Note. This assumed that both $\mu$s were the Moebius function on a poset. Now the OP notes that $\mu(1,n)$ is being defined by $\mu(n)$, the usual Moebius function on the natural numbers. I have vague memories of having dealt with the poset Moebius function before, but I don't think I ever saw that for the natural numbers ordered by divisibility, the two agree; see below.
The Moebius function on a poset is defined by:
$$\mu(x,y) = \left\{\begin{array}{ll}
1 & \mbox{if $x=y$,}\\
-\sum\limits_{x\leq z\lt y} \mu(x,z) & \mbox{if $x\lt y$,}\\
0 & \mbox{otherwise.}
\end{array}\right.$$
Here you are ordering the natural numbers by divisibility (you say integers, but they don't form a poset since divisibility is not antisymmetric, so either you are taking equivalence classes, or are workng on the naturals).
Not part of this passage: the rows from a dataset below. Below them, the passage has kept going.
-- ==== Sys2Proof/Machine/RangeEncoder.lean ====
section
/-!
DEFINITION. The range encoder: RE_INIT, carry handling and renormalisation, RE_BIT, RE_DIRECT, RE_FLUSH (42_range_encoder).
-/

namespace Sys2Proof.Machine

/-- RE_INIT (R150). -/
def execReInit (s : State) : Host.Outcome State Fault Refusal :=
  command none
    (fun s => .ok ()
      { s with reRange := 0xFFFFFFFF#32, reLow := 0#33, reCache := 0#8, reCacheSize := 1#64, rePos := 0#64
               reReady := true }) s

/-! ## Carry handling (R152) -/

/-- The carry: bit 32 of RE_LOW. -/
def State.carry (s : State) : Byte := (s.reLow >>> 32).setWidth 8

/-- `repeat n times: OutByte(b)`. -/
def outBytes (b : Byte) : Nat → State → Act Unit
  | 0, s => .ok () s
  | n + 1, s => (outByte b s).bind fun _ s => outBytes b n s

/-- The emitting half of ShiftLow: the cached byte and the queued bytes, with the carry. -/
def emitPending (s : State) : Act Unit :=
  (outByte (s.reCache + s.carry) s).bind fun _ t =>
    (outBytes (0xFF#8 + s.carry) (s.reCacheSize.toNat - 1) t).bind fun _ u =>
      .ok () { u with reCache := (s.reLow >>> 24).setWidth 8, reCacheSize := 0#64 }

/-- ShiftLow() (R152). -/
def shiftLow (s : State) : Act Unit :=
  (if s.carry ≠ 0#8 ∨ s.reLow.toNat < 0xFF000000 then emitPending s else .ok () s).bind fun _ t =>
    .ok () { t with reCacheSize := t.reCacheSize + 1#64, reLow := (t.reLow <<< 8) &&& 0xFFFFFFFF#33 }

/-- EncNormalize() (R151). -/
def encNormalize (s : State) : Act Unit :=
  if s.reRange.toNat < 2 ^ 24 then shiftLow { s with reRange := s.reRange <<< 8 } else .ok () s

/-! ## Bit encoding (R154) -/

/-- The interval and the cell after one coded bit, before renormalisation. -/
def encodeSplit (ea : Word) (bit : Bool) (s : State) : State :=
  let p := s.pmRead ea
  let bound := splitPoint s.reRange p
  if bit then
    { s with reLow := s.reLow + BitVec.ofNat 33 bound, reRange := s.reRange - BitVec.ofNat 32 bound }.update ea p true
  else
    { s with reRange := BitVec.ofNat 32 bound }.update ea p false

/-- EncodeBit(ea, bit) (R154). -/
def encodeBit (ea : Word) (bit : Bool) (s : State) : Act Unit := encNormalize (encodeSplit ea bit s)

/-- RE_BIT (R154). -/
def execReBit (s : State) : Host.Outcome State Fault Refusal :=
  command ((s.reReadyFault .reBit).or (s.readFault (cellSpan s.operandCell)))
    (fun s => encodeBit s.operandCell s.operandBit s) s

/-! ## Direct bits (R155) -/

/-- The interval after one direct bit, before renormalisation. -/
def directShrink (bit : Bool) (s : State) : State :=
  let range := s.reRange >>> 1
  { s with reRange := range, reLow := if bit then s.reLow + range.setWidth 33 else s.reLow }

/-- EncodeDirect(v, n) (R155): bit n - 1 first. -/
def encodeDirect (v : Word) : Nat → State → Act Unit
  | 0, s => .ok () s
  | n + 1, s => (encNormalize (directShrink (v.getLsbD n) s)).bind fun _ s => encodeDirect v n s

/-- RE_DIRECT (R155). -/
def execReDirect (n : BitVec 6) (s : State) : Host.Outcome State Fault Refusal :=
  command (s.reReadyFault (.reDirect n)) (fun s => encodeDirect s.b n.toNat s) s

/-! ## Stream end (R156) -/

/-- `repeat n times: ShiftLow()`. -/
def shiftLows : Nat → State → Act Unit
  | 0, s => .ok () s
  | n + 1, s => (shiftLow s).bind fun _ s => shiftLows n s

/-- RE_FLUSH (R156). -/
def execReFlush (s : State) : Host.Outcome State Fault Refusal :=
  command (s.reReadyFault .reFlush) (fun s => (shiftLows 5 s).bind fun _ s => outFlush s) s

end Sys2Proof.Machine
end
If $k$ does not divide $n$, then both sides are $0$ and there is nothing to do. (I'm assuming that for non-integer rationals $q$, $\mu(1,q)$ is defined to be $0$ by fiat). So assume that $k|n$. Then writing $n=kd$, the assertion is equivalent to showing that for all natural numbers $k$ and $d$,
$$\mu(k,kd) = \mu(1,d).$$
Fix $k$. We prove this by strong induction on $d$. It holds if $d=1$, since $\mu(k,k) = 1 =\mu(1,1)$.
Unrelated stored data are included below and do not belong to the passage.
/-- Where one of its ShiftLows ends the command, so does EncodeDirect (R155). -/
theorem encodeDirect_stops (v : Word) (n : Nat) {s t : State} (h : codingStops halfCoded (topBits v n) s t) :
    (encodeDirect v n s).endsAt t := by
  induction n generalizing s with
  | zero => exact h.elim
  | succ n ih =>
    rw [topBits_succ] at h
    rw [encodeDirect, directShrink_coded, ← BitVec.testBit_toNat]
    rcases h with ⟨h1, h2⟩ | ⟨h1, h2⟩
    · exact Act.endsAt_bind (encNormalize_stops h1 h2) _
    · exact Act.bind_endsAt (encNormalize_ok h1) (ih h2)

/-! ## Stream end (R156) -/

theorem shiftLows_frame (n : Nat) (s : State) : portOnly s (shiftLows n s).state := by
  induction n generalizing s with
  | zero => exact portOnly.refl s
  | succ n ih =>
    unfold shiftLows
    exact Act.bind_state (R := portOnly) portOnly.trans (shiftLow_frame s) fun _ t _ => ih t

theorem shiftLows_onlySink (n : Nat) (s : State) : (shiftLows n s).onlySink := by
  induction n generalizing s with
  | zero => trivial
  | succ n ih => exact Act.raises_bind (shiftLow_onlySink s) fun _ _ => ih _

/-- The shifts of RE_FLUSH keep RE_RANGE and leave RE_LOW below 2^32 (R152). -/
theorem shiftLows_interval {n : Nat} {s t : State} (h : shiftLows (n + 1) s = .ok () t) :
    t.reRange = s.reRange ∧ t.reLow.toNat < 2 ^ 32 := by
  induction n generalizing s with
  | zero =>
    obtain ⟨_, u, h1, h2⟩ := Act.bind_eq_ok.mp h
    simp only [shiftLows, Act.ok.injEq, true_and] at h2
    obtain ⟨h3, h4⟩ := shiftLow_ok h1
    exact h2 ▸ ⟨h3, by omega⟩
  | succ n ih =>
    obtain ⟨_, u, h1, h2⟩ := Act.bind_eq_ok.mp h
    obtain ⟨h3, h4⟩ := ih h2
    exact ⟨h3.trans (shiftLow_ok h1).1, h4⟩

theorem shifted_frame (s : State) : portOnly s s.shifted := ⟨rfl, rfl⟩

theorem shifted_reLow (s : State) : s.shifted.reLow.toNat = s.reLow.toNat % 2 ^ 24 * 2 ^ 8 := by
  simp only [State.shifted, BitVec.toNat_ofNat]
  omega

/-- A ShiftLow of RE_LOW = 0 leaves nothing pending but the cached byte (R152). -/
theorem shifted_idle {s : State} (h : s.reLow.toNat = 0) : s.shifted.reLow = 0#33 ∧ s.shifted.reCacheSize = 1#64 :=
  ⟨BitVec.eq_of_toNat_eq (by rw [shifted_reLow, h]; rfl), by simp [State.shifted, State.leavingBytes, h]⟩

/-- The state after n ShiftLows. -/
theorem shifted_repeat (n : Nat) (s : State) : Nat.repeat State.shifted n s.shifted = (Nat.repeat State.shifted n s).shifted := by
  induction n with
  | zero => rfl
  | succ n ih => rw [Nat.repeat, ih, Nat.repeat]

/-- Where the sink accepts every byte the shifts of RE_FLUSH complete (R156). -/
theorem shiftLows_ok {n : Nat} {s : State} (h : shiftsAccepted n s) :
    shiftLows n s = .ok () (Nat.repeat State.shifted n s) := by
  induction n generalizing s with
  | zero => rfl
  | succ n ih => rw [shiftLows, shiftLow_ok_of_accepted h.1, Act.bind_ok, ih h.2, shifted_repeat, Nat.repeat]

/-- Where one of them ends the command, so do they. -/
theorem shiftLows_stops {n : Nat} {s t : State} (h : shiftsStop n s t) : (shiftLows n s).endsAt t := by
  induction n generalizing s with
  | zero => exact h.elim
  | succ n ih =>
    rcases h with h | ⟨h1, h2⟩
    · exact Act.endsAt_bind (shiftLow_stops h) _
    · exact Act.bind_endsAt (shiftLow_ok_of_accepted h1) (ih h2)

theorem shiftsAccepted_of_sinkAccepts (n : Nat) {s : State} (h : s.sinkAccepts) : shiftsAccepted n s := by
  induction n generalizing s with
  | zero => trivial
  | succ n ih => exact ⟨shiftAccepted_of_sinkAccepts h, ih (sinkAccepts_shifted h)⟩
Assume the result holds for all $d$, $1\leq d \lt n$, and you want to show that it is true for $d=n$. We have:
\begin{align*}
\mu(k,kn) &= -\sum_{j=1}^{n-1}\mu(k,kj)\\
&= -\sum_{j=1}^{n-1}\mu(1,j) &\qquad&\mbox{(by the induction hypothesis)}\\
&= \mu(1,n).
\end{align*}
Thus, $\mu(k,kn) = \mu(1,n)$ for all positive integers $n$ (on the positive integers ordered by divisibility).
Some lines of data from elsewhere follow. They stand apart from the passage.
-- ==== Sys2Proof/Laws/Decoding.lean ====
section
/-!
SUPPORT. The decoding walks of 43, 44 and 45 as trees of questions: each asks one bit at a time, and which symbol comes out is settled by the decisions taken. Said once: what a walk keeps, which faults it raises, when it completes and how many bytes it reads.
-/

namespace Sys2Proof.Machine

/-! ## Trees of questions -/

/-- A walk: answer a value, or decode a bit with a cell and go on. -/
inductive Walk where
  | done (v : Nat)
  | ask (ea : Word) (next : Bool → Walk)

namespace Walk

/-- Run the walk with DecodeBit. -/
def run : Walk → State → Act Nat
  | done v, s => .ok v s
  | ask ea next, s => (decodeBit ea s).bind fun b s => (next b).run s

/-- The decisions of one way through the walk, and the value at its end. -/
def path : Walk → List Decision → Nat → Prop
  | done v, code, w => code = [] ∧ w = v
  | ask ea next, code, w => ∃ b rest, code = (ea, b) :: rest ∧ (next b).path rest w

/-- The value at the end goes through f. -/
def map (f : Nat → Nat) : Walk → Walk
  | done v => done (f v)
  | ask ea next => ask ea fun b => (next b).map f

/-- No way through the walk is longer than n. -/
def within (n : Nat) (w : Walk) : Prop := ∀ code v, w.path code v → code.length ≤ n

theorem run_map (f : Nat → Nat) (w : Walk) (s : State) : (w.map f).run s = (w.run s).bind fun v s => .ok (f v) s := by
  induction w generalizing s with
  | done v => rfl
  | ask ea next ih => simp only [map, run, Act.bind_assoc, ih]

theorem path_map (f : Nat → Nat) {w : Walk} {code : List Decision} {v : Nat} :
    (w.map f).path code v ↔ ∃ u, w.path code u ∧ v = f u := by
  induction w generalizing code with
  | done u => simp [map, path]
  | ask ea next ih =>
    simp only [map, path, ih]
    grind

theorem exists_path (w : Walk) : ∃ code v, w.path code v := by
  induction w with
  | done v => exact ⟨[], v, rfl, rfl⟩
  | ask ea next ih =>
    obtain ⟨code, v, h⟩ := ih true
    exact ⟨(ea, true) :: code, v, true, code, rfl, h⟩

/-- What DecodeBit keeps on the cells of the ways through a walk, the walk keeps. -/
theorem kept {R : State → State → Prop} {P : State → Word → Prop} (k : DecKept R P) (w : Walk) {s : State}
    (h : ∀ code v, w.path code v → ∀ ea ∈ codeCells code, P s ea) : R s (w.run s).state := by
  induction w generalizing s with
  | done v => exact k.refl s
  | ask ea next ih =>
    obtain ⟨code, v, hp⟩ := (next true).exists_path
    have h1 := k.bit (h ((ea, true) :: code) v ⟨true, code, rfl, hp⟩ ea (by simp))
    unfold run
    refine Act.bind_state (R := R) k.trans h1 fun b t ht => ih b fun code v hp ea' hea' => ?_
    rw [ht] at h1
    exact k.mono h1 (h ((ea, b) :: code) v ⟨b, code, rfl, hp⟩ ea' (List.mem_cons_of_mem _ hea'))

theorem onlyPorts (w : Walk) (s : State) : (w.run s).onlyPorts := by
  induction w generalizing s with
  | done v => trivial
  | ask ea next ih => exact Act.raises_bind (decodeBit_onlyPorts ea s) fun b t => ih b t

/-- A walk that ends with a value took one of its ways, with RD_RANGE at least 2^24 at the end if it was at the start. -/
theorem run_range (w : Walk) {s t : State} {v : Nat} (hr : s.decoderInterval) (h : w.run s = .ok v t) : t.decoderInterval := by
  induction w generalizing s with
  | done u => simp only [run, Act.ok.injEq] at h; exact h.2 ▸ hr
  | ask ea next ih =>
    obtain ⟨b, u, h1, h2⟩ := Act.bind_eq_ok.mp h
    exact ih b (decodeBit_range h1) h2

/-- Everything a walk can do where its cells are in [31, 2017]: it takes one of its ways and completes, or one of the decisions on
it asks for a byte that does not come. -/
theorem ends (w : Walk) {s : State} (hr : s.decoderInterval)
    (hc : ∀ code v, w.path code v → ∀ ea ∈ codeCells code, s.modelCell ea) :
    ∃ code v, w.path code v ∧ ((∃ u, w.run s = .ok v u ∧ decodesAs code s u) ∨
      ∃ t, decodeStarves bitFound bitTaken code s t ∧ (w.run s).endsAt t) := by
  induction w generalizing s with
  | done v => exact ⟨[], v, ⟨rfl, rfl⟩, .inl ⟨s, rfl, rfl⟩⟩
  | ask ea next ih =>
    obtain ⟨code, v, hp⟩ := (next true).exists_path
    have hea := hc ((ea, true) :: code) v ⟨true, code, rfl, hp⟩ ea (by simp)
    obtain ⟨b, h1, ⟨u, h2, h3, h4, -⟩ | ⟨h2, t, h3, h4⟩⟩ := decodeBit_ends hr hea
    · have hk := decModels_kept.bit hea
      rw [h2] at hk
      obtain ⟨code, v, h5, h⟩ := ih b h4
        (fun code v hp x hx => hk.2.1 x (hc ((ea, b) :: code) v ⟨b, code, rfl, hp⟩ x (List.mem_cons_of_mem _ hx)))
      refine ⟨(ea, b) :: code, v, ⟨b, code, rfl, h5⟩, ?_⟩
      rcases h with ⟨t, h6, h7⟩ | ⟨t, h6, h7⟩
      · exact .inl ⟨t, by rw [run, h2]; exact h6, ⟨u, ⟨h1, h3⟩, h7⟩⟩
      · exact .inr ⟨t, ⟨h1, .inr ⟨u, h3, h6⟩⟩, Act.bind_endsAt h2 h7⟩
    · obtain ⟨code, v, hp⟩ := (next b).exists_path
      exact ⟨(ea, b) :: code, v, ⟨b, code, rfl, hp⟩, .inr ⟨t, ⟨h1, .inl ⟨h2, h3⟩⟩, Act.endsAt_bind h4 _⟩⟩

/-- A walk completes where its cells are in [31, 2017] and enough bytes are to come, and this is all it does. -/
theorem completes (w : Walk) {s : State} {n k : Nat} (hr : s.decoderInterval) (hin : s.hasBytes (n + k)) (hw : w.within n)
    (hc : ∀ code v, w.path code v → ∀ ea ∈ codeCells code, s.modelCell ea) :
    ∃ code v u, w.path code v ∧ w.run s = .ok v u ∧ decodesAs code s u ∧ u.decoderInterval ∧ u.hasBytes k := by
  induction w generalizing s n with
  | done v =>
    refine ⟨[], v, s, ⟨rfl, rfl⟩, rfl, rfl, hr, ?_⟩
    obtain ⟨bs, rest, h1, h2⟩ := hin
    exact ⟨bs, rest, h1, by omega⟩
  | ask ea next ih =>
    obtain ⟨code, v, hp⟩ := (next true).exists_path
    have hea := hc ((ea, true) :: code) v ⟨true, code, rfl, hp⟩ ea (by simp)
    have hn := hw ((ea, true) :: code) v ⟨true, code, rfl, hp⟩
    obtain ⟨n, rfl⟩ : ∃ m, n = m + 1 := ⟨n - 1, by simp at hn; omega⟩
    obtain ⟨b, u, h1, h2, h3, h4⟩ := decodeBit_completes (n := n + k) hr hea (by convert hin using 1; omega)
    have hk := decModels_kept.bit hea
    rw [h1] at hk
    obtain ⟨code, v, t, h5, h6, h7, h8⟩ := ih b h3 h4
      (fun code v hp => by have := hw ((ea, b) :: code) v ⟨b, code, rfl, hp⟩; simpa using this)
      (fun code v hp x hx => hk.2.1 x (hc ((ea, b) :: code) v ⟨b, code, rfl, hp⟩ x (List.mem_cons_of_mem _ hx)))
    exact ⟨(ea, b) :: code, v, t, ⟨b, code, rfl, h5⟩, by rw [run, h1]; exact h6, ⟨u, h2, h7⟩, h8⟩

end Walk

/-! ## The walks of the spec -/

/-- Decode d bits from node m down; the node reached (R182). -/
def walkTree (base : Word) : Nat → Nat → Walk
  | 0, m => .done m
  | d + 1, m => .ask (nodeCell base m) fun b => walkTree base d (child m b)

/-- Decode d bits from node m down, the first into bit i of the symbol (R183). -/
def walkTreeRev (base : Word) : Nat → Nat → Nat → Nat → Walk
  | 0, _, _, sym => .done sym
  | d + 1, i, m, sym =>
    .ask (nodeCell base m) fun b => walkTreeRev base d (i + 1) (child m b) (sym ||| (b.toNat <<< i))

/-- Decode the three tiers of a length symbol (R204). -/
def walkLen (base : Word) (ps : Nat) : Walk :=
  .ask base fun c0 =>
    if c0 = false then (walkTree (lowTree base ps) 3 1).map (· - 2 ^ 3)
    else .ask (base + 1#32) fun c1 =>
      if c1 = false then ((walkTree (midTree base ps) 3 1).map (· - 2 ^ 3)).map (8 + ·)
      else ((walkTree (highTree base) 8 1).map (· - 2 ^ 8)).map (16 + ·)

/-- Decode a byte against a match byte (R234). -/
def walkMatched (sub : Word) : Nat → Byte → Nat → Walk
  | 0, _, sym => .done sym
  | d + 1, mb, sym =>
    .ask (nodeCell sub (matchedNode (mb.getLsbD 7) sym)) fun b =>
      if b = mb.getLsbD 7 then walkMatched sub d (mb <<< 1) (child sym b) else walkTree sub d (child sym b)

theorem treeWalk_run (base : Word) (d m : Nat) (s : State) : treeWalk base d m s = (walkTree base d m).run s := by
  induction d generalizing m s with
  | zero => rfl
  | succ d ih => simp only [treeWalk, walkTree, Walk.run, ih]

theorem treeDecode_run (base : Word) (d : Nat) (s : State) :
    treeDecode base d s = ((walkTree base d 1).map (· - 2 ^ d)).run s := by
  rw [Walk.run_map, treeDecode, treeWalk_run]

theorem treeWalkRev_run (base : Word) (d i m sym : Nat) (s : State) :
    treeWalkRev base d i m sym s = (walkTreeRev base d i m sym).run s := by
  induction d generalizing i m sym s with
  | zero => rfl
  | succ d ih => simp only [treeWalkRev, walkTreeRev, Walk.run, ih]

theorem treeDecodeRev_run (base : Word) (d : Nat) (s : State) : treeDecodeRev base d s = (walkTreeRev base d 0 1 0).run s :=
  treeWalkRev_run base d 0 1 0 s

theorem lenDecode_run (base : Word) (ps : Nat) (s : State) : lenDecode base ps s = (walkLen base ps).run s := by
  unfold lenDecode walkLen
  rw [Walk.run]
  congr 1
  funext c0 s
  cases c0
  · simp only [if_true, treeDecode_run]
  · simp only [Bool.true_eq_false, if_false, Walk.run]
    congr 1
    funext c1 s
    cases c1
    · simp only [if_true, treeDecode_run, Walk.run_map]
    · simp only [Bool.true_eq_false, if_false, treeDecode_run, Walk.run_map]

theorem matchedWalk_run (sub : Word) (d : Nat) (mb : Byte) (sym : Nat) (s : State) :
    matchedWalk sub d mb sym s = (walkMatched sub d mb sym).run s := by
  induction d generalizing mb sym s with
  | zero => rfl
  | succ d ih =>
    rw [matchedWalk, walkMatched, Walk.run]
    congr 1
    funext b s
    split
    · exact ih _ _ _
    · exact treeWalk_run _ _ _ _

theorem litDecode_run (sub : Word) (s : State) : litDecode sub s = ((walkTree sub 8 1).map (· &&& 0xFF)).run s := by
  rw [Walk.run_map, litDecode, treeWalk_run]

theorem litDecodeMatched_run (sub : Word) (mb : Byte) (s : State) :
    litDecodeMatched sub mb s = ((walkMatched sub 8 mb 1).map (· &&& 0xFF)).run s := by
  rw [Walk.run_map, litDecodeMatched, matchedWalk_run]

/-! ## Which symbol comes out -/

theorem testBit_top {b : Bool} {d sym : Nat} (h : sym < 2 ^ d) : (b.toNat * 2 ^ d + sym).testBit d = b := by
  rw [Nat.testBit_eq_decide_div_mod_eq, Nat.mul_comm, Nat.mul_add_div (by positivity), Nat.div_eq_of_lt h]
  cases b <;> simp

theorem treeCodeFrom_top (base : Word) {b : Bool} {d sym : Nat} (m : Nat) :
    treeCodeFrom base (b.toNat * 2 ^ d + sym) d m = treeCodeFrom base sym d m :=
  treeCodeFrom_congr base m (by rw [Nat.add_comm, Nat.add_mul_mod_self_right])

/-- The ways through a forward tree are the codes of its symbols. -/
theorem walkTree_path {base : Word} {d m : Nat} {code : List Decision} {v : Nat} (h : (walkTree base d m).path code v) :
    ∃ sym < 2 ^ d, code = treeCodeFrom base sym d m ∧ v = m * 2 ^ d + sym := by
  induction d generalizing m code with
  | zero =>
    obtain ⟨rfl, rfl⟩ := h
    exact ⟨0, by simp, rfl, by simp⟩
  | succ d ih =>
    obtain ⟨b, rest, rfl, h⟩ := h
    obtain ⟨sym, hs, rfl, rfl⟩ := ih h
    have hb : b.toNat ≤ 1 := Bool.toNat_le _
    have hb' : b.toNat * 2 ^ d ≤ 1 * 2 ^ d := Nat.mul_le_mul_right _ hb
    refine ⟨b.toNat * 2 ^ d + sym, by rw [Nat.pow_succ]; omega, ?_, by rw [child, Nat.pow_succ]; ring⟩
    rw [treeCodeFrom, testBit_top hs, treeCodeFrom_top]

/-- The ways through a tree from its root. -/
theorem walkTree_path_root {base : Word} {d : Nat} {code : List Decision} {v : Nat} (h : (walkTree base d 1).path code v) :
    ∃ sym < 2 ^ d, code = treeCode base d sym ∧ v = 2 ^ d + sym := by
  obtain ⟨sym, hs, rfl, rfl⟩ := walkTree_path h
  exact ⟨sym, hs, (treeCode_eq base d sym).symm, by rw [Nat.one_mul]⟩

theorem treeCodeRevFrom_low (base : Word) {d i m sym sym' : Nat} (h : ∀ j < d, sym.testBit (i + j) = sym'.testBit (i + j)) :
    treeCodeRevFrom base sym d i m = treeCodeRevFrom base sym' d i m := by
  induction d generalizing i m with
  | zero => rfl
  | succ d ih =>
    have h0 := h 0 (by omega)
    rw [Nat.add_zero] at h0
    rw [treeCodeRevFrom, treeCodeRevFrom, h0, ih]
    intro j hj
    have := h (j + 1) (by omega)
    rwa [show i + 1 + j = i + (j + 1) by omega]

/-- The ways through a reverse tree are the codes of its symbols. -/
theorem walkTreeRev_path {base : Word} {d i m sym : Nat} {code : List Decision} {v : Nat} (hs : sym < 2 ^ i)
    (h : (walkTreeRev base d i m sym).path code v) :
    v < 2 ^ (i + d) ∧ v % 2 ^ i = sym ∧ code = treeCodeRevFrom base v d i m := by
  induction d generalizing i m sym code with
  | zero =>
    obtain ⟨rfl, rfl⟩ := h
    exact ⟨hs, Nat.mod_eq_of_lt hs, rfl⟩
  | succ d ih =>
    obtain ⟨b, rest, rfl, h⟩ := h
    have e : sym ||| (b.toNat <<< i) = b.toNat * 2 ^ i + sym := by
      rw [Nat.shiftLeft_eq, Nat.or_comm, Nat.mul_comm, ← Nat.two_pow_add_eq_or_of_lt hs]
    have hb : b.toNat ≤ 1 := Bool.toNat_le _
    have hb' : b.toNat * 2 ^ i ≤ 1 * 2 ^ i := Nat.mul_le_mul_right _ hb
    beta_reduce at h
    rw [e] at h
    obtain ⟨h1, h2, rfl⟩ := ih (by rw [Nat.pow_succ]; omega) h
    have hbit : v.testBit i = b := by
      have := congrArg (fun x => x.testBit i) h2
      simp only [Nat.testBit_mod_two_pow] at this
      rw [testBit_top hs] at this
      simpa using this
    refine ⟨by rwa [show i + (d + 1) = i + 1 + d by omega], ?_, by rw [treeCodeRevFrom, hbit]⟩
    have := Nat.mod_mod_of_dvd v (Nat.pow_dvd_pow 2 (Nat.le_succ i))
    rw [h2, Nat.add_comm, Nat.add_mul_mod_self_right, Nat.mod_eq_of_lt hs] at this
    exact this.symm

theorem walkTreeRev_path_root {base : Word} {d : Nat} {code : List Decision} {v : Nat}
    (h : (walkTreeRev base d 0 1 0).path code v) : v < 2 ^ d ∧ code = treeCodeRev base d v := by
  obtain ⟨h1, -, h2⟩ := walkTreeRev_path (by simp) h
  exact ⟨by simpa using h1, by rw [h2, treeCodeRev_eq]⟩

/-- A tree that codes the symbol less its root, moved up by k. -/
theorem walkTree_path_shift {base : Word} {d k : Nat} {code : List Decision} {v : Nat}
    (h : (((walkTree base d 1).map (· - 2 ^ d)).map (k + ·)).path code v) :
    ∃ sym < 2 ^ d, code = treeCode base d sym ∧ v = k + sym := by
  obtain ⟨u, h1, rfl⟩ := (Walk.path_map _).mp h
  obtain ⟨w, h2, rfl⟩ := (Walk.path_map _).mp h1
  obtain ⟨sym, hs, rfl, rfl⟩ := walkTree_path_root h2
  exact ⟨sym, hs, rfl, by rw [Nat.add_sub_cancel_left]⟩

/-- The ways through the length decoder are the codes of the symbols 0 .. 271 (R202). -/
theorem walkLen_path {base : Word} {ps : Nat} {code : List Decision} {v : Nat} (h : (walkLen base ps).path code v) :
    v ≤ 271 ∧ code = lenCode base ps v := by
  obtain ⟨c0, rest, rfl, h⟩ := h
  cases c0
  · obtain ⟨u, h1, rfl⟩ := (Walk.path_map _).mp h
    obtain ⟨sym, hs, rfl, rfl⟩ := walkTree_path_root h1
    rw [Nat.add_sub_cancel_left]
    exact ⟨by omega, by rw [lenCode, if_pos (by omega)]; rfl⟩
  · obtain ⟨c1, rest, rfl, h⟩ := h
    cases c1
    · obtain ⟨sym, hs, rfl, rfl⟩ := walkTree_path_shift h
      exact ⟨by omega, by rw [lenCode, if_neg (by omega), if_pos (by omega), Nat.add_sub_cancel_left]; rfl⟩
    · obtain ⟨sym, hs, rfl, rfl⟩ := walkTree_path_shift h
      exact ⟨by omega, by rw [lenCode, if_neg (by omega), if_neg (by omega), Nat.add_sub_cancel_left]; rfl⟩

theorem matchedCodeFrom_plain (sub : Word) (mb byte d m : Nat) :
    matchedCodeFrom sub mb byte d m false = treeCodeFrom sub byte d m := by
  induction d generalizing m with
  | zero => rfl
  | succ d ih => simp [matchedCodeFrom, treeCodeFrom, litNode, ih]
Does the above definition agree with the usual Moebius function for integers, described in the original post? Yes.
First, consider the case in which $d$ is squarefree. $\mu(1,1)=1$ by the definition given. Assume that if $d$ is a product of fewer than $k$ distinct primes, then $\mu(1,d) = (-1)^r$, where $r$ is the number of distinct primes that divide $d$. If $d$ is the product of exactly $k$ distinct primes, then we have
\begin{align*}
\mu(1,d) &= -\sum_{m|d, m\neq d} \mu(1,m)\\
&= -\left(1 - \binom{k}{1} + \binom{k}{2} -\binom{k}{3}+\cdots+(-1)^{k-1}\binom{k}{k-1}\right)\\
&= -\left( (1-1)^k - \binom{k}{k}(-1)^k\right)&&\mbox{(binomial expansion)}\\
&= -(-1)^{k+1} = (-1)^{k+2} = (-1)^k.
\end{align*}
The second equality comes from the following consideration: the value of $\mu(1,m)$ on the proper divisors of $d$ only depends on the number of primes that divide them; there are $\binom{k}{1}$ divisors that are prime, $\binom{k}{2}$ that are products of two primes, etc.
So $\mu(1,d) = \mu(d)$ for the squarefree integers $d$.
Now assume that $n$ is not square free, not equal to $1$. If $d=p^2$ is the square of a prime, then
$$\mu(1,d) = -\mu(1,1) -\mu(1,p) = -1+1 = 0.$$
Now assume that for any $m\lt d$, $\mu(1,m)=\mu(m)$ (the usual arithmetic Moebius function), and that $d$ is divisible by the square of a prime $p$. If $m$ is a proper divisors of $\frac{d}{p^2}$, then $\mu(1,p^2m)=0$ by induction. So we only need to worry about the divisors of $\frac{d}{p}$.
And we have:
$$\mu(1,d) = -\sum_{m|\frac{d}{p}}\mu(1,m) = \left(-\sum_{m|\frac{d}{p},m\neq\frac{d}{p}} \mu(1,m)\right) - \mu\left(1,\frac{d}{p}\right) = \mu\left(1,\frac{d}{p}\right) - \mu\left(1,\frac{d}{p}\right) = 0.$$
So the two definitions agree on the natural numbers ordered by divisibility.